## Goal of the exercise
Copy out each line of the listing below that contains the word "ends".
━━━━━━━━━━━━━━━━━━━━━━━━━━━━━━
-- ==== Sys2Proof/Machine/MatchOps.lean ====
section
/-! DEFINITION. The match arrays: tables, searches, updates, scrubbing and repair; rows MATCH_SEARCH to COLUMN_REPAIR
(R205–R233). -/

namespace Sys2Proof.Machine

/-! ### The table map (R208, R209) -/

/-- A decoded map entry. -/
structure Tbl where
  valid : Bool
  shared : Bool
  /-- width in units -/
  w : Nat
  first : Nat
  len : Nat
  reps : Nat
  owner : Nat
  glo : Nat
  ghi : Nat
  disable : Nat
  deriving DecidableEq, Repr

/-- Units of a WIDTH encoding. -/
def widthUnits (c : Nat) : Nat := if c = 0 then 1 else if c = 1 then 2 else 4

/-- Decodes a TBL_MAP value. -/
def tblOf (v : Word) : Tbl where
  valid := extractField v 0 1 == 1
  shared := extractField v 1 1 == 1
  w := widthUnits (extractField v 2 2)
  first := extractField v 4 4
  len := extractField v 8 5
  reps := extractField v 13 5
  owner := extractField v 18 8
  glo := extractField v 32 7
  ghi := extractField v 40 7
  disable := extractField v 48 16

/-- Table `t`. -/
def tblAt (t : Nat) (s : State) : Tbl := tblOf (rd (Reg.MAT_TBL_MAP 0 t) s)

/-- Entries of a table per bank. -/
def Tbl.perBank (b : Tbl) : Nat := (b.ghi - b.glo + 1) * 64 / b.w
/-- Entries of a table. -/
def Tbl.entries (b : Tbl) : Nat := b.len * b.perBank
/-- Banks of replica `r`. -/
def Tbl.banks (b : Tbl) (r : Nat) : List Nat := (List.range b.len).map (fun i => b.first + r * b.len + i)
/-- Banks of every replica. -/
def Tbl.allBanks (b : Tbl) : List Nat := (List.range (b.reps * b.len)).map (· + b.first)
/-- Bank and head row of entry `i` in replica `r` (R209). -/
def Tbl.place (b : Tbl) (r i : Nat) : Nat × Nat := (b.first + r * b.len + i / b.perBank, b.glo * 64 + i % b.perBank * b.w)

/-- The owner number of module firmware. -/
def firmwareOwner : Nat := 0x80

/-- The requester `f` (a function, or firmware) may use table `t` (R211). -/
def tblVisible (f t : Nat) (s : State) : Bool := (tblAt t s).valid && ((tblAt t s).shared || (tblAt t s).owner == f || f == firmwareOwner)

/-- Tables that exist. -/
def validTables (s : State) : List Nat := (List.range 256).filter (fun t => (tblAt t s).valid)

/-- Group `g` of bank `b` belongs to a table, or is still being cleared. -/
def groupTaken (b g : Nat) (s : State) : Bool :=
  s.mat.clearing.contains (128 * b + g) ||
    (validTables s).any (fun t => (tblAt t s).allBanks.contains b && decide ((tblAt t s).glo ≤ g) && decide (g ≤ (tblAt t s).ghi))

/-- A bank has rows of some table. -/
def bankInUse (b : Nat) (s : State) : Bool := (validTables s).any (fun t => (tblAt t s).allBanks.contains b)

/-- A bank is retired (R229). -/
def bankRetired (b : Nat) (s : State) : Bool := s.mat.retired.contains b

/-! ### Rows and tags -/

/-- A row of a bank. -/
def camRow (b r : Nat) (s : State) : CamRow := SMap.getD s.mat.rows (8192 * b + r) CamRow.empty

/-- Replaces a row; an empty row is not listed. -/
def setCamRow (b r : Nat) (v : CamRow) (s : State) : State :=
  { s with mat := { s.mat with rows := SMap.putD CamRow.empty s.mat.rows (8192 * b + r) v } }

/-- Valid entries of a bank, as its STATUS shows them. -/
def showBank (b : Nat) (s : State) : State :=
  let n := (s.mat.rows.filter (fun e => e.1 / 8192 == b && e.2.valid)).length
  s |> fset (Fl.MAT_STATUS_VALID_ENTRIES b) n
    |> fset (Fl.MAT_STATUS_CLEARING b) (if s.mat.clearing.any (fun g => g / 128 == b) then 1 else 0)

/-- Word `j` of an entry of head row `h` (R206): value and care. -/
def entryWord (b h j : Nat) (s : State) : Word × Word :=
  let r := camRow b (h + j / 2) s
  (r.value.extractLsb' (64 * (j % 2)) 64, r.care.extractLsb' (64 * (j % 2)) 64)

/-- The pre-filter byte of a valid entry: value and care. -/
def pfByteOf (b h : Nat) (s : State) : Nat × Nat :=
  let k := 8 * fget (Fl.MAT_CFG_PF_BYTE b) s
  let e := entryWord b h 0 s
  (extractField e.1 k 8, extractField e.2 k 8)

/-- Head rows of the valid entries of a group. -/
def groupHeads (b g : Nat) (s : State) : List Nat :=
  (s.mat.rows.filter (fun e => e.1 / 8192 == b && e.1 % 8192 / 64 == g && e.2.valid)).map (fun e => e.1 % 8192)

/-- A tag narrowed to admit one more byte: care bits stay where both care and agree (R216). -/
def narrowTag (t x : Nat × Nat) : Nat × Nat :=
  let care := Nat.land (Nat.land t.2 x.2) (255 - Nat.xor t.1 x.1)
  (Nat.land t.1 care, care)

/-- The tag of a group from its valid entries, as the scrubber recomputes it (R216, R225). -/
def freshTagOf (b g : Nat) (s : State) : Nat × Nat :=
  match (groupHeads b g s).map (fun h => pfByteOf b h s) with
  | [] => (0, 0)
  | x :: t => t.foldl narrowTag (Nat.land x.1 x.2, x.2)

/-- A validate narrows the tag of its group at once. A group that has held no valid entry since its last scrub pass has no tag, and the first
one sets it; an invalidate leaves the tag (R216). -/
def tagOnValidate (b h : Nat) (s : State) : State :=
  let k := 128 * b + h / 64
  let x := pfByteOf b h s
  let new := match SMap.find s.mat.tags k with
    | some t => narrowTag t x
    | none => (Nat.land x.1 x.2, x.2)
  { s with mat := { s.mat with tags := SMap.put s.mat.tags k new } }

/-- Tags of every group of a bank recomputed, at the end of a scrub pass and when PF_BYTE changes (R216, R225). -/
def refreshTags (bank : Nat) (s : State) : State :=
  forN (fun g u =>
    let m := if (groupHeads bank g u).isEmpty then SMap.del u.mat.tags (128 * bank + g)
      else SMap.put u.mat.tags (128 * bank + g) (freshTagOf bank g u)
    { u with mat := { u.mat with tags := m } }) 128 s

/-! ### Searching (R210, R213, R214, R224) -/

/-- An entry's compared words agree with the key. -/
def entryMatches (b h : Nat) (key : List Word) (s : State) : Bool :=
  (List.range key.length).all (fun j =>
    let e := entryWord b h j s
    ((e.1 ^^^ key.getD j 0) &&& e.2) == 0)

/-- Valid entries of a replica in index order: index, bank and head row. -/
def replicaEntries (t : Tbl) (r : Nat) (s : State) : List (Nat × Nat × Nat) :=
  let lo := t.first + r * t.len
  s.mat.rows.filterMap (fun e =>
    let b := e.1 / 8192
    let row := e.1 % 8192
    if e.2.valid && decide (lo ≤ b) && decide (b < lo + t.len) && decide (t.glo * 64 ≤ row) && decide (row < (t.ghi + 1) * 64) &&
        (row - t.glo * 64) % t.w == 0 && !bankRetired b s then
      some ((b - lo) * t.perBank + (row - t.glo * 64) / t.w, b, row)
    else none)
━━━━━━━━━━━━━━━━━━━━━━━━━━━━━━
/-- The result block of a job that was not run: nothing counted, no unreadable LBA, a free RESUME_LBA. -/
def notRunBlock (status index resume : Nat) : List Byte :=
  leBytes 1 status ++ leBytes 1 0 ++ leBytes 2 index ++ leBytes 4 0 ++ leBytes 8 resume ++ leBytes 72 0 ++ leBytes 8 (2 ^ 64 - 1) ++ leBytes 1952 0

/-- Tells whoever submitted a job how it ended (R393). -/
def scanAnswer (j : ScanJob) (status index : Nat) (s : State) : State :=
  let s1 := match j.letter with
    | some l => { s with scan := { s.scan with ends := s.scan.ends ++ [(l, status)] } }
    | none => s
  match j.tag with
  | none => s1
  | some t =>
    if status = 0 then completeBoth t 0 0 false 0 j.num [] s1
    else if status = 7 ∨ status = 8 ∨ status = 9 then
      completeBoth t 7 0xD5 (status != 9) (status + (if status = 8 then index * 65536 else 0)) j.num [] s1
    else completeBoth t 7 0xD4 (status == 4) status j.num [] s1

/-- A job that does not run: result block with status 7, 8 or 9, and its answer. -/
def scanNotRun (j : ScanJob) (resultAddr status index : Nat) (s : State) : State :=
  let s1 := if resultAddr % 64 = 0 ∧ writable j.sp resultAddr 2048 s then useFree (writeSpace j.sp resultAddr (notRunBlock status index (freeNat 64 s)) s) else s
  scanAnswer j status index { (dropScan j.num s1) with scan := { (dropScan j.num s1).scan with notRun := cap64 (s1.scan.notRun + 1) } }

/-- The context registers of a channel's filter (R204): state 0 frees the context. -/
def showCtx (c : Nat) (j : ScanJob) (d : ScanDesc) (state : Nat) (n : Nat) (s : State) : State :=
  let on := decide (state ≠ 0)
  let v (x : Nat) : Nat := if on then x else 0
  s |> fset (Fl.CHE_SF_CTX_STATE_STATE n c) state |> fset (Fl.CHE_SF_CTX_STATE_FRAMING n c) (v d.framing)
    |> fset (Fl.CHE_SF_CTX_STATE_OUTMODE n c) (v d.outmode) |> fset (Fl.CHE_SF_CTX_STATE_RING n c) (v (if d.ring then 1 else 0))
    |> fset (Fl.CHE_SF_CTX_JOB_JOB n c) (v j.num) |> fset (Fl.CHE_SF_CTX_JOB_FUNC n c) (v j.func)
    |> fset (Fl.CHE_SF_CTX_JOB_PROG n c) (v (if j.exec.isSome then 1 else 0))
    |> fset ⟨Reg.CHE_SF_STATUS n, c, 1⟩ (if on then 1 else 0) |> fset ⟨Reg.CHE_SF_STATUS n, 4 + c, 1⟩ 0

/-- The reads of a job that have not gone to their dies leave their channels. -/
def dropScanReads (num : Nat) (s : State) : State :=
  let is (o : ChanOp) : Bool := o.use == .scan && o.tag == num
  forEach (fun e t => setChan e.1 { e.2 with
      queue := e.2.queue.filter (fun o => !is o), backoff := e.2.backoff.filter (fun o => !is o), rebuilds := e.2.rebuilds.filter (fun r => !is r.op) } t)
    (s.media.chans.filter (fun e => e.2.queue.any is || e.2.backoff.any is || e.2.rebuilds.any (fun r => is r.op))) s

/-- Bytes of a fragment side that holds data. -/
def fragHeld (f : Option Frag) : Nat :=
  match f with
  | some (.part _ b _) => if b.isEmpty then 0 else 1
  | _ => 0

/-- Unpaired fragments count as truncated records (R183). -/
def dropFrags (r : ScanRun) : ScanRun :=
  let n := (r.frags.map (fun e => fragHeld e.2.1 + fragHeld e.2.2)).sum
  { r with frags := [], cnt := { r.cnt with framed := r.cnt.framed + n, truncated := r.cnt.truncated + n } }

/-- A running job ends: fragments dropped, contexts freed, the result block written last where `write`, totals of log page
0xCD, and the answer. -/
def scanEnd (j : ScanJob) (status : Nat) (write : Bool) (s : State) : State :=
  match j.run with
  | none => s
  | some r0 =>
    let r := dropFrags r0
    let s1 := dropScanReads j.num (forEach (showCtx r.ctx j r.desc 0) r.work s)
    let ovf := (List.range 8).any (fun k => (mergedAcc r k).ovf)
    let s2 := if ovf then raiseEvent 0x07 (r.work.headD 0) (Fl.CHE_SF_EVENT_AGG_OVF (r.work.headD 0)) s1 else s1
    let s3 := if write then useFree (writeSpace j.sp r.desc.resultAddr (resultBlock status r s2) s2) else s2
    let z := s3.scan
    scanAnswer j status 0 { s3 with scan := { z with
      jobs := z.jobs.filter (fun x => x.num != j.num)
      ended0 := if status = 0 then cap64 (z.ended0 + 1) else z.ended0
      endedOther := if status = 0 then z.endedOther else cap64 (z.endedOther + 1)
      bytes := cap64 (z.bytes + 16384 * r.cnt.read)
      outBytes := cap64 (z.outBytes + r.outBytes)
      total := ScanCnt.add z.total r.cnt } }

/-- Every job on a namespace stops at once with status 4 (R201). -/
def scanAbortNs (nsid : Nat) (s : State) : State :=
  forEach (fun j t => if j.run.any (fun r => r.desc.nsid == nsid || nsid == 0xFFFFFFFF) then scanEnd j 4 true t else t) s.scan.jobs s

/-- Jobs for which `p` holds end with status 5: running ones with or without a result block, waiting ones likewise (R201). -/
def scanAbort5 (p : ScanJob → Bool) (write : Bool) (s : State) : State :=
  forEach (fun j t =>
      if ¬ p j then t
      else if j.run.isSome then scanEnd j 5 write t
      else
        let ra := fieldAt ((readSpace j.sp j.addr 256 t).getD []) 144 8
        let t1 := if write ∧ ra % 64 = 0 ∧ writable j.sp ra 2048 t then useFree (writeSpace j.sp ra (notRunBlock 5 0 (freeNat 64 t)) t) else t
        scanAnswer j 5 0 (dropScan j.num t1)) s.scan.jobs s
━━━━━━━━━━━━━━━━━━━━━━━━━━━━━━
## Exercise output
    | some l => { s with scan := { s.scan with ends := s.scan.ends ++ [(l, status)] } }
/-- A running job ends: fragments dropped, contexts freed, the result block written last where `write`, totals of log page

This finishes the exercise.